Работа в газете сдружила нас, за эти полгода мы привязались друг к другу. И сейчас, когда вышел последний номер, нам немного не по себе — словно чего-то не хватает. Теперь мы думаем только об одном: когда же тронемся в путь.
Леня настраивает приемник — он ловит Москву. Движения его, как всегда, порывисты и нетерпеливы. Из приемника доносится треск, какие-то гудки… Но вот Леня что-то услышал.
— Тихо! — кричит он, хотя никто и не думает шуметь. Мы умолкаем и тоже вслушиваемся.
Из Москвы передают лекцию о происхождении жизни на Земле. Какой-то ученый муж скучным голосом повторяет всем известные истины о том, как обезьяна стала человеком. Но все слушают затаив дыхание: это же говорят там, в Москве. Леня подсаживается ко мне — он уже давно забыл про нашу ссору — и восторженно начинает:
— Скажи, Александр, все-таки Фридрих Энгельс здорово им дал, а?
— Кому им?
— Этим, метафизикам!
— А кто такие метафизики?
Леня снисходительно смеется:
— Неужели не знаешь? Какой же из тебя писатель! Метафизики — это попы, опиум для народа. — И приводит в подтверждение стихи Лермонтова.

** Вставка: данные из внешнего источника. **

-- ==== Sys2Proof/Laws/Step.lean ====
section
/-! SUPPORT. All a step can do, and all `exec` can do, one case per shared operation. -/

namespace Sys2Proof.Machine

/-- All a step can do: end the run, refuse the word, or run the decoded instruction. -/
theorem step_cases (s : State) :
    (s.fetchBytes = none ∧ step s = .refused (.endOfRun s.pc.toNat)) ∨
      ∃ b0 b1 b2 b3, s.fetchBytes = some [b0, b1, b2, b3] ∧
        ((decodeWord (wordOfBytes b0 b1 b2 b3) = none ∧
            step s = .refused (.notAnInstruction s.pc.toNat (wordOfBytes b0 b1 b2 b3))) ∨
          ∃ i, decodeWord (wordOfBytes b0 b1 b2 b3) = some i ∧ step s = exec i s) := by
  cases hf : s.fetchBytes with
  | none => exact .inl ⟨rfl, by simp [step, hf]⟩
  | some bytes =>
    refine .inr ?_
    have hb : ∃ b0 b1 b2 b3, bytes = [b0, b1, b2, b3] := by
      unfold State.fetchBytes at hf
      split at hf
      · exact ⟨_, _, _, _, (Option.some.inj hf).symm⟩
      · cases hf
    obtain ⟨b0, b1, b2, b3, rfl⟩ := hb
    refine ⟨b0, b1, b2, b3, rfl, ?_⟩
    cases hd : decodeWord (wordOfBytes b0 b1 b2 b3) with
    | none => exact .inl ⟨rfl, by simp [step, hf, decode, hd]⟩
    | some i => exact .inr ⟨i, rfl, by simp [step, hf, decode, hd]⟩

/-- A step that answers a next state runs an instruction. -/
theorem step_next {s t : State} (h : step s = .next t) : ∃ i, exec i s = .next t := by
  rcases step_cases s with ⟨_, h1⟩ | ⟨_, _, _, _, _, ⟨_, h1⟩ | ⟨i, _, h1⟩⟩
  · rw [h1] at h; cases h
  · rw [h1] at h; cases h
  · exact ⟨i, h1 ▸ h⟩

/-- All `exec` can do when it answers a next state: a Zvzip instruction retires with some register
file, or a `vset*` sets `vtype` and `vl`. -/
theorem exec_next {i : Instr} {s t : State} (h : exec i s = .next t) :
    (∃ v', t = retire s v') ∨
      ∃ rd, (t = setVl s rd (villValue s.cfg.xlen) 0) ∨
        ∃ (nv : BitVec s.cfg.xlen) (st : Setting) (n : Nat),
          requestedSetting s.cfg nv = some st ∧
            t = setVl s rd (vtypeFrom nv) (newVl n (st.vlmax s.cfg.vlen)) := by
  have hz : ∀ {j : Instr} {ill : Setting → Bool} {plan : (st : Setting) → Plan s.cfg.vlen st.sew},
      execZvzip j ill s plan = .next t → ∃ v', t = retire s v' := fun h => by
    obtain ⟨st, _, _, _, h4⟩ := execZvzip_next _ _ _ _ h
    exact ⟨_, h4⟩
  have hv : ∀ {j : Instr} {rd : RegNum} {avl : Avl} {nv : BitVec s.cfg.xlen},
      execVset j rd avl s nv = .next t →
        ∃ rd, (t = setVl s rd (villValue s.cfg.xlen) 0) ∨
          ∃ (nv : BitVec s.cfg.xlen) (st : Setting) (n : Nat),
            requestedSetting s.cfg nv = some st ∧
              t = setVl s rd (vtypeFrom nv) (newVl n (st.vlmax s.cfg.vlen)) := fun {j rd avl nv} h => by
    obtain ⟨_, ⟨_, h2⟩ | ⟨st, n, h1, _, h3⟩⟩ := execVset_next _ _ _ _ _ h
    · exact ⟨rd, .inl h2⟩
    · exact ⟨rd, .inr ⟨nv, st, n, h1, h3⟩⟩
  cases i with
  | vzipVV vd vs2 vs1 vm => exact .inl (hz h)
  | vunzipeV vd vs2 vm => exact .inl (hz h)
  | vunzipoV vd vs2 vm => exact .inl (hz h)
  | vpaireVV vd vs2 vs1 vm => exact .inl (hz h)
  | vpairoVV vd vs2 vs1 vm => exact .inl (hz h)
  | vsetvli rd rs1 vtypei => exact .inr (hv h)
  | vsetivli rd uimm vtypei =>
    exact .inr (hv (j := .vsetivli rd uimm vtypei) (avl := .value uimm.toNat)
      (nv := vtypei.setWidth s.cfg.xlen) h)
  | vsetvl rd rs1 rs2 => exact .inr (hv h)

/-- The one fault of `exec` carries the current `pc` and the instruction's word. -/
theorem exec_fault {i : Instr} {s : State} {f : Fault} (h : exec i s = .fault f) :
    f = .illegalInstruction s.pc.toNat (encode i) := by
  cases i with
  | vzipVV vd vs2 vs1 vm => exact execZvzip_fault _ _ _ _ h
  | vunzipeV vd vs2 vm => exact execZvzip_fault _ _ _ _ h
  | vunzipoV vd vs2 vm => exact execZvzip_fault _ _ _ _ h
  | vpaireVV vd vs2 vs1 vm => exact execZvzip_fault _ _ _ _ h
  | vpairoVV vd vs2 vs1 vm => exact execZvzip_fault _ _ _ _ h
  | vsetvli rd rs1 vtypei => exact (execVset_fault _ _ _ _ _ h).2
  | vsetivli rd uimm vtypei =>
    exact (execVset_fault (.vsetivli rd uimm vtypei) rd (.value uimm.toNat) s
      (vtypei.setWidth s.cfg.xlen) h).2
  | vsetvl rd rs1 rs2 => exact (execVset_fault _ _ _ _ _ h).2

/-- `exec` of `vsetivli` is the shared operation. -/
theorem exec_vsetivli (s : State) (rd : RegNum) (uimm : BitVec 5) (vtypei : BitVec 11) :
    exec (.vsetivli rd uimm vtypei) s =
      execVset (.vsetivli rd uimm vtypei) rd (.value uimm.toNat) s
        (vtypei.setWidth s.cfg.xlen) := rfl

/-- `exec` of a context instruction is the shared operation. -/
theorem exec_vset {i : Instr} {rd : RegNum} (h : i.vsetRd = some rd) (s : State) :
    ∃ avl nv, exec i s = execVset i rd avl s nv := by
  cases i with
  | vsetvli _ _ _ => cases h; exact ⟨_, _, rfl⟩
  | vsetivli rd uimm vtypei => cases h; exact ⟨_, _, exec_vsetivli s rd uimm vtypei⟩
  | vsetvl _ _ _ => cases h; exact ⟨_, _, rfl⟩
  | vzipVV _ _ _ _ => cases h
  | vunzipeV _ _ _ => cases h
  | vunzipoV _ _ _ => cases h
  | vpaireVV _ _ _ _ => cases h
  | vpairoVV _ _ _ _ => cases h

end Sys2Proof.Machine
end

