-- ==== Sys2Proof/Tests/Slice0.lean ====
section
/-! SUPPORT. Small tests: decoding of words written out from the encodings, the ill-formed term, expected results copied from 95_test_vectors.md, and for each obligation with hypotheses a witness that meets them. -/

namespace Sys2Proof.Tests

open Sys2Proof.Machine

/-! ### Small states -/

/-- The number a list of `w`-bit elements spells, element 0 least significant. -/
def packed (w : Nat) : List Nat → Nat
  | [] => 0
  | e :: es => e + 2 ^ w * packed w es

/-- The register file with the given registers, the others 0. -/
def regFile (vlen : Nat) (rs : List (Nat × Nat)) : VRegs vlen :=
  rs.foldl (fun v r => v.setIfInBounds r.1 (BitVec.ofNat vlen r.2)) (Vector.replicate 32 0)

/-- A launch state of an implementation. -/
def launch (c : Config) (vtype vl vstart : Nat) (rs xs : List (Nat × Nat)) : State where
  cfg := c
  v := regFile c.vlen rs
  vl := BitVec.ofNat c.xlen vl
  vtype := BitVec.ofNat c.xlen vtype
  vstart := BitVec.ofNat c.xlen vstart
  vxrm := 0
  vxsat := 0
  vectorEnabled := true
  x := regFile c.xlen xs
  pc := BitVec.ofNat c.xlen 0x1000
  mem := []
  draws := 0

/-- `VLEN = 128`, the reset state's parameters; `v1`, `v2`, `v4` to `v7` hold 32-bit elements as the
start states of 95_test_vectors.md section 2 do, and `v0` the given mask. -/
def demo (vtype vl vstart mask : Nat) : State :=
  launch resetConfig vtype vl vstart
    [(0, mask), (1, packed 32 [0x10, 0x11, 0x12, 0x13]), (2, packed 32 [0x20, 0x21, 0x22, 0x23]),
      (4, packed 32 [0xA0, 0xA1, 0xA2, 0xA3]), (5, packed 32 [0xB0, 0xB1, 0xB2, 0xB3]),
      (6, packed 32 [0xC0, 0xC1, 0xC2, 0xC3]), (7, packed 32 [0xD0, 0xD1, 0xD2, 0xD3])] []

/-- `VLEN = 32`, `ELEN = 32`. -/
def tinyConfig : Config := { resetConfig with vlen := 32, elen := 32 }

/-- `VLEN = 128`, `ELEN = 32`. -/
def elen32Config : Config := { resetConfig with elen := 32 }

/-- The next state's elements. -/
def elems (o : Host.Outcome State Fault Refusal) (base w count : Nat) : List Nat :=
  match o with
  | .next t => (List.range count).map fun k => (getVelem t.v base w k).toNat
  | .fault _ => []
  | .refused _ => []

/-- `vtype`, `vl`, `x5` and `vstart` of the next state. -/
def settings (o : Host.Outcome State Fault Refusal) : List Nat :=
  match o with
  | .next t => [t.vtype.toNat, t.vl.toNat, (t.readX 5).toNat, t.vstart.toNat]
  | .fault _ => []
  | .refused _ => []

/-- Whether there is a next state. -/
def isNext (o : Host.Outcome State Fault Refusal) : Bool :=
  match o with
  | .next _ => true
  | .fault _ => false
  | .refused _ => false

/-- The fault, if it is one. -/
def faultOf (o : Host.Outcome State Fault Refusal) : Option Fault :=
  match o with
  | .next _ => none
  | .fault f => some f
  | .refused _ => none

/-- The refusal, if it is one. -/
def refusalOf (o : Host.Outcome State Fault Refusal) : Option Refusal :=
  match o with
  | .next _ => none
  | .fault _ => none
  | .refused r => some r

/-- One step with the word at `pc`. -/
def runWord (s : State) (w : Nat) : Host.Outcome State Fault Refusal :=
  step (s.withFetchWord 32 w)

theorem exists_next {o : Host.Outcome State Fault Refusal} (h : isNext o = true) :
    ∃ t, o = .next t := by
  cases o with
  | next t => exact ⟨t, rfl⟩
  | fault _ => cases h
  | refused _ => cases h

/-- The invariants of a state with `vill = 0`, as one decidable condition. -/
theorem inv_of (s : State)
    (h : s.cfg.WF ∧ s.vill = false ∧
      (requestedSetting s.cfg s.vtype).any (fun st => decide (s.vl.toNat ≤ st.vlmax s.cfg.vlen)) =
        true ∧
      s.vstart.toNat < s.cfg.vlen ∧ s.x[0] = 0 ∧ Memory.wf s.mem = true ∧
      ∀ c ∈ s.mem, c.1 < 2 ^ s.cfg.xlen) : s.Inv := by
  obtain ⟨h1, h2, h3, h4, h5, h6, h7⟩ := h
  refine ⟨h1, ⟨fun hv => ?_, fun _ => ?_⟩, h4, h5, h6, h7⟩
  · rw [h2] at hv
    cases hv
  · cases hr : requestedSetting s.cfg s.vtype with
    | none => simp [hr] at h3
    | some st => simpa [hr] using h3

/-! ### Syntax and decoding -/

/-- The one ill-formed shape: a `vsetivli` whose immediate has bit 10 set (44_context_vset.md R110). -/
theorem test_illFormed_vsetivli : ¬ WellFormed (.vsetivli 5 3 0x400) := by decide
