/-- A reply's body: the result byte and the content (R191), laid out by entry 10 where chapter 11 gives no layout. The
outcome byte of a PASS-STOP reply is 0 for DONE and 1 for STOPPING, not the booth state codes of R190: the model's choice
(entry 36). -/
def replyBytes (r : Reply) : List Byte :=
  match r with
  | .refused code => [byteOf code.code]
  | .refusedCue code cue => byteOf code.code :: cueIdBytes (some cue)
  | .refusedOverlap later earlier => 0x0F :: (cueIdBytes (some later) ++ cueIdBytes (some earlier))
  | .refusedFull selected => 0x10 :: beBytes 2 selected
  | .refusedTake code serial => byteOf code.code :: beBytes 4 serial
  | .ok => [0]
  | .reel x => 0 :: reelBytes x
  | .reels xs => 0 :: byteOf xs.length :: xs.flatMap reelBytes
  | .stage x => 0 :: stageBytes x
  | .cue c => 0 :: cueBytes c
  | .cueId id => 0 :: cueIdBytes (some id)
  | .cues cs more => 0 :: byteOf cs.length :: flagByte more :: cs.flatMap cueBytes
  | .built b count first last reachEnd =>
    0 :: boothByte (some b) :: byteOf count ::
      (cueIdBytes (some first) ++ cueIdBytes (some last) ++ positionBytes (some reachEnd))
  | .pass v => 0 :: passBytes v
  | .cutover pending => [0, flagByte pending]
  | .entryCount n => [0, byteOf n]
  | .stop stopping => [0, flagByte stopping]
  | .track track total spans more =>
    0 :: byteOf track :: (beBytes 2 total ++ [byteOf spans.length] ++ spans.flatMap spanBytes ++ [flagByte more])
  | .marks ms => 0 :: byteOf ms.length :: ms.flatMap fun m => beBytes 4 m.1 ++ [flagByte m.2]
  | .dropped serial track spanEnd => 0 :: (beBytes 4 serial ++ [byteOf track] ++ positionBytes spanEnd)
  | .seek serial => 0 :: serialBytes serial
  | .log records ended oldest =>
    0 :: byteOf records.length :: flagByte ended :: (serialBytes oldest ++ records.flatMap takeBytes)
  | .boothSettings x => 0 :: settingsBytes x
  | .filter ids => 0 :: filterBytes ids
  | .booth x ids => 0 :: (settingsBytes x ++ filterBytes ids)
  | .line last => 0 :: (last.map boothFrameBytes).getD []
  | .enabled classes => [0, classes.byte]
  | .status v => 0 :: statusBytes v
  | .ident cause => 0 :: identBytes cause

/-! ## Control frames (R175) -/

/-- The body of a control frame of the part; that of a BUSY reply is empty (R177, R191). -/
def bodyBytes (b : FrameBody) : List Byte :=
  match b with
  | .reply r => replyBytes r
  | .busy => []
  | .notice n => noticeBytes n

/-- The bytes that the check of a control frame covers (R175). -/
def frameInner (kind : Byte) (tag : Tag) (body : List Byte) : List Byte :=
  byteOf body.length :: kind :: (beBytes 2 tag.toNat ++ body)

/-- A control frame on the wire (R175). -/
def frameBytes (kind : Byte) (tag : Tag) (body : List Byte) : List Byte :=
  0xC5 :: (frameInner kind tag body ++ [checkByteOf (frameInner kind tag body)])

/-- A control frame of the part on the wire (R175). -/
def OutFrame.bytes (f : OutFrame) : List Byte := frameBytes f.kind f.tag (bodyBytes f.body)

end Sys2Proof.Machine
end

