/-- The expiry of a running entry's timer makes it EXPIRED with its place and tag kept and posts SILENT, placed when
the class is enabled and the queue has room; a take whose PUNCH-IN or PUNCH-OUT expired is flagged, and an expired
CANCEL makes a WITHDRAWING take TRUNCATED, its span shrunk where that leaves one, with PUNCH-OUT NOW raised and a TAKE
notice STATE posted; a take in another state stays as it is. A flag added to a take no longer live posts a TAKE notice
UPDATE beside SILENT, and any other flagging SILENT alone (R110, R122, R132, R139, R155; entry 19). -/
def Obligations.AwaitingExpiryReportsSilence : Prop :=
  ∀ (tag : Tag) (a : Awaiting) (s : State), Settled s → SerialsSound s → findAwaiting tag s = some a →
    a.stage = .running → a.timer ≠ .stopped →
    ∃ t, exec (.awaitingExpiry tag) s = .next t ∧ Elsewhere s t ∧
      t.link.awaiting = s.link.awaiting.map (fun x =>
        if x.order.tag = tag then { x with stage := .expired, timer := .stopped } else x) ∧
      t.booths = s.booths ∧
      (s.ctl.queue.length ≤ 8 → s.ctl.enabled.has .recorder = true →
        noticeFrame (.recSilent tag a.order.body.kind a.order.booth a.order.take) ∈ t.ctl.queue) ∧
      (a.order.take = none →
        t = noticed .recorder (.recSilent tag a.order.body.kind a.order.booth none)
          { s with link := { s.link with awaiting := t.link.awaiting } }) ∧
      ∀ n x, a.order.take = some n → x ∈ s.log.records → x.serial = n →
        (a.order.body.kind = .punchIn →
          t.log.records = s.log.records.map (fun y => if y.serial = n then
            { y with flags := { y.flags with unconfirmedIn := true } } else y) ∧
          t.spans = s.spans ∧ t.link.stopLane = s.link.stopLane ∧
          (x.state.isLive = true ∨ x.flags.unconfirmedIn = true →
            t.ctl = s.ctl.placeNotice .recorder
              (noticeFrame (.recSilent tag a.order.body.kind a.order.booth a.order.take))) ∧
          (x.state.isLive = false → x.flags.unconfirmedIn = false → s.ctl.queue.length ≤ 8 →
            s.ctl.enabled.has .take = true →
            noticeFrame (.take .update { x with flags := { x.flags with unconfirmedIn := true } }) ∈ t.ctl.queue)) ∧
        (a.order.body.kind = .punchOut ∨ a.order.body.kind = .punchOutNow →
          t.log.records = s.log.records.map (fun y => if y.serial = n then
            { y with flags := { y.flags with unconfirmedOut := true } } else y) ∧
          t.spans = s.spans ∧ t.link.stopLane = s.link.stopLane ∧
          (x.state.isLive = true ∨ x.flags.unconfirmedOut = true →
            t.ctl = s.ctl.placeNotice .recorder
              (noticeFrame (.recSilent tag a.order.body.kind a.order.booth a.order.take))) ∧
          (x.state.isLive = false → x.flags.unconfirmedOut = false → s.ctl.queue.length ≤ 8 →
            s.ctl.enabled.has .take = true →
            noticeFrame (.take .update { x with flags := { x.flags with unconfirmedOut := true } }) ∈ t.ctl.queue)) ∧
        (∀ target c, a.order.body = .cancel target → x.state = .withdrawing → x.closing = some c →
          TruncatedLate x c s t ∧
          (s.ctl.queue.length ≤ 8 → s.ctl.enabled.has .take = true →
            ∃ y ∈ t.log.records, y.serial = n ∧ noticeFrame (.take .state y) ∈ t.ctl.queue) ∧
          ∃ raised, t.link.stopLane = s.link.stopLane ++ [raised] ∧ raised.body = .punchOutNow x.track ∧
            raised.booth = some x.booth ∧ raised.take = some n) ∧
        (∀ target, a.order.body = .cancel target → x.state ≠ .withdrawing →
          t.log = s.log ∧ t.spans = s.spans ∧ t.link.stopLane = s.link.stopLane ∧
          t.ctl = s.ctl.placeNotice .recorder
            (noticeFrame (.recSilent tag a.order.body.kind a.order.booth a.order.take)))

/-! ## Words and bodies on the wire -/

/-- At every rate each valid label has a count below the frames per day and is the label of that count, and each count
below the frames per day is the count of its label, which is valid (R3, R4, R5, R6). -/
def Obligations.LabelsAndCountsCorrespond : Prop :=
  (∀ (rate : StageRate) (h m s f : Nat), labelValid rate h m s f = true →
    countOfLabel rate h m s f < rate.perDay ∧ labelOfCount rate (countOfLabel rate h m s f) = ⟨h, m, s, f⟩) ∧
  ∀ (rate : StageRate) (n : Nat), n < rate.perDay →
    labelValid rate (labelOfCount rate n).h (labelOfCount rate n).m (labelOfCount rate n).s (labelOfCount rate n).f
      = true ∧
    countOfLabel rate (labelOfCount rate n).h (labelOfCount rate n).m (labelOfCount rate n).s (labelOfCount rate n).f
      = n
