-- ==== Sys2Proof/Tests/Slice0.lean ====
section
/-! SUPPORT. Tests/Slice0.lean: the checks of WellFormed refuse ill-formed commands; single commands on small states; and
for each obligation with hypotheses a theorem witness_<its name> with a state and operands that meet them, clause by
clause. -/

namespace Sys2Proof.Tests

open Sys2Proof.Machine

set_option Elab.async false

/-! ## WellFormed: one ill-formed command for each check -/

theorem test_wellFormed_request : (Instr.stageGet 7 []).wellFormed = true := by decide
theorem test_wellFormed_refuses_long_request :
    (Instr.ident 7 (List.replicate 241 0)).wellFormed = false := by decide +kernel
theorem test_wellFormed_refuses_foreign_row : (Instr.takeMarkSet 7 [1, 1, 0, 0, 0, 1]).wellFormed = false := by decide
theorem test_wellFormed_refuses_request_kind_as_unknown : (Instr.unknownKind 0x05 7 []).wellFormed = false := by decide
theorem test_wellFormed_refuses_long_busy :
    (Instr.busy 0x05 7 (List.replicate 241 0)).wellFormed = false := by decide +kernel
theorem test_wellFormed_refuses_long_discard :
    (Instr.restartingDiscard 0x05 7 (List.replicate 241 0)).wellFormed = false := by decide +kernel
theorem test_wellFormed_refuses_readable_message :
    (Instr.unreadableMessage [0x5D, 3, 0, 0, 0, 0, 0, 1, 0xFC]).wellFormed = false := by decide
theorem test_wellFormed_refuses_empty_fault : (Instr.frameFault []).wellFormed = false := by decide

/-! ## Words from the layouts of chapter 11 -/

/-- PLAY at 01:00:00:00, rate 24 (R196). -/
def playWord : List Byte := [0xA6, 1, 0, 0, 0, 0x10, 0xEF]
/-- PLAY at 01:00:00:01, rate 24 (R196). -/
def nextPlayWord : List Byte := [0xA6, 1, 0, 0, 1, 0x10, 0xEE]
/-- PLAY at 02:00:00:00, rate 24 (R196). -/
def farPlayWord : List Byte := [0xA6, 2, 0, 0, 0, 0x10, 0xEE]
/-- PARK at 01:00:00:00, rate 24 (R196). -/
def parkWord : List Byte := [0xA6, 1, 0, 0, 0, 0x20, 0xDF]
/-- WIND at 01:00:00:00, rate 24 (R196). -/
def windWord : List Byte := [0xA6, 1, 0, 0, 0, 0x30, 0xCF]

theorem test_position_word : readPositionWord playWord = some ⟨1, 0, 0, 0, 0, .play⟩ := by decide
theorem test_done_message :
    readMessage [0x5D, 1, 0x12, 0x34, 0, 1, 0x51, 0x80, 0xE7] = some (.done 0x1234 86400) := by decide
theorem test_flow_message : readMessage [0x5D, 3, 0, 0, 0, 0, 0, 1, 0xFC] = some (.flow .ready) := by decide
theorem test_stage_get_frame : frameBytes 0x05 0x1234 [] = [0xC5, 0, 5, 0x12, 0x34, 0xB5] := by decide

/-- The bytes of a word read with the rate and label of a valid word (R18). -/
def validWord (rate : StageRate) (bytes : List Byte) (m : Motion) (p : Nat) : Bool :=
  match readPositionWord bytes with
  | some w =>
    decide (w.rateCode = rate.code) && labelValid rate w.hours w.minutes w.seconds w.frames && decide (w.motion = m) &&
      decide (countOfLabel rate w.hours w.minutes w.seconds w.frames = p)
  | none => false

theorem validWord_gives_ValidWord (rate : StageRate) (bytes : List Byte) (m : Motion) (p : Nat)
    (h : validWord rate bytes m p = true) : ValidWord rate bytes m p := by
  unfold validWord at h
  split at h
  · next w hw =>
    simp only [Bool.and_eq_true, decide_eq_true_eq] at h
    exact ⟨w, hw, h.1.1.1, h.1.1.2, h.1.2, h.2⟩
  · cases h

/-! ## Small states -/

/-- The next state of an outcome. -/
def nextOf (o : Host.Outcome State Fault Refusal) : Option State :=
  match o with
  | .next t => some t
  | .fault _ => none
  | .refused _ => none

/-- The value of a reading. -/
def valueOf {α : Type} (r : Read α) : Option α :=
  match r with
  | .ok x => some x
  | .error _ => none

theorem valueOf_gives_ok {α : Type} {r : Read α} {x : α} (h : valueOf r = some x) : r = .ok x := by
  cases r with
  | ok y => exact congrArg _ (Option.some.inj h)
  | error c => cases h

/-- The part after power-on with the chase unit's items given. -/
def chasing (c : Chase) : State := { State.reset with chase := c }

/-- NO_SIGNAL, PARKED or WINDING. -/
def idleChase (st : ChaseState) (t : Timer) : Chase := { Chase.reset with state := st, absence := t }

/-- ACQUIRING with a run count, at 01:00:00:00. -/
def acquiring (n : Nat) : Chase :=
  { Chase.reset with state := .acquiring, lastPos := some 86400, runCount := n, absence := .running 6 .r24 }

/-- LOCKED at 01:00:00:00. -/
def locked : Chase :=
  { Chase.reset with
    state := .locked, lastPos := some 86400, lastAdvanced := some 86400, runCount := 4, absence := .running 3 .r24 }

/-- FREEWHEEL with a number of advances made, at the position before a count. -/
def freewheel (count advances : Nat) : Chase :=
  { Chase.reset with
    state := .freewheel, lastPos := some 86398, runCount := 4, fwCount := some count, fwAdvances := advances,
    lastAdvanced := some count, fwTimer := .running 2 .r24 }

Я смотрю на Леню, на Андрюшу, и вдруг мне в голову приходит мысль: а какими мы будем, допустим, лет через десять? Останемся ли такими же большими детьми с открытыми и добрыми сердцами или время остудит нас, превратит в обывателей, заставит забыть о дружбе? И что нас всех ждет, какие испытания? Если бы мы могли заглянуть в наше будущее…
В эту ночь мы с Андрюшей долго не спим. Мы разговариваем о доме, о наших близких. И решаем: мы никогда не должны расставаться друг с другом, никогда!
Бадиков приезжает утром, возбужденный, сияющий. Быстрыми шагами он входит в столовую, где мы завтракаем, и объявляет:
— Итак, товарищи, могу вас обрадовать: завтра мы едем!
Все вскакивают, окружают его, но он машет рукой, призывая к спокойствию, и тоже усаживается за стол.
— Кузьма Леонтьевич, дайте мне закусить с дороги.
Закусывая, капитан рассказывает, что его отчетный доклад слушал сам генерал, начальник миссии. Наша работа признана хорошей. Всем будут выданы положительные характеристики.
— И мне? — не выдерживая, спрашивает Машенька.
— И тебе.
На глазах у Машеньки появляются слезы. Петя Струцкий, зардевшись, смотрит на нее и ерзает на стуле.
— А сейчас, — говорит капитан, поднимаясь, — я угощу вас еще кое-чем.
Он открывает портфель и достает пачку писем.
— Первые вести из дома. И главное, всем, всем!
…Едва вбежав к себе в комнату, вскрываю конверт. Вынимаю несколько листков, сложенных вчетверо. Мама! Я сразу узнал ее почерк, еще на конверте, — четкие, округлые буквы с характерным наклоном вправо. Непослушными руками разглаживаю страницы, читаю:
«Дорогой мой, ненаглядный сыночек! Твоя весточка была самой большой радостью в моей жизни. Видимо, бог наградил меня за все…»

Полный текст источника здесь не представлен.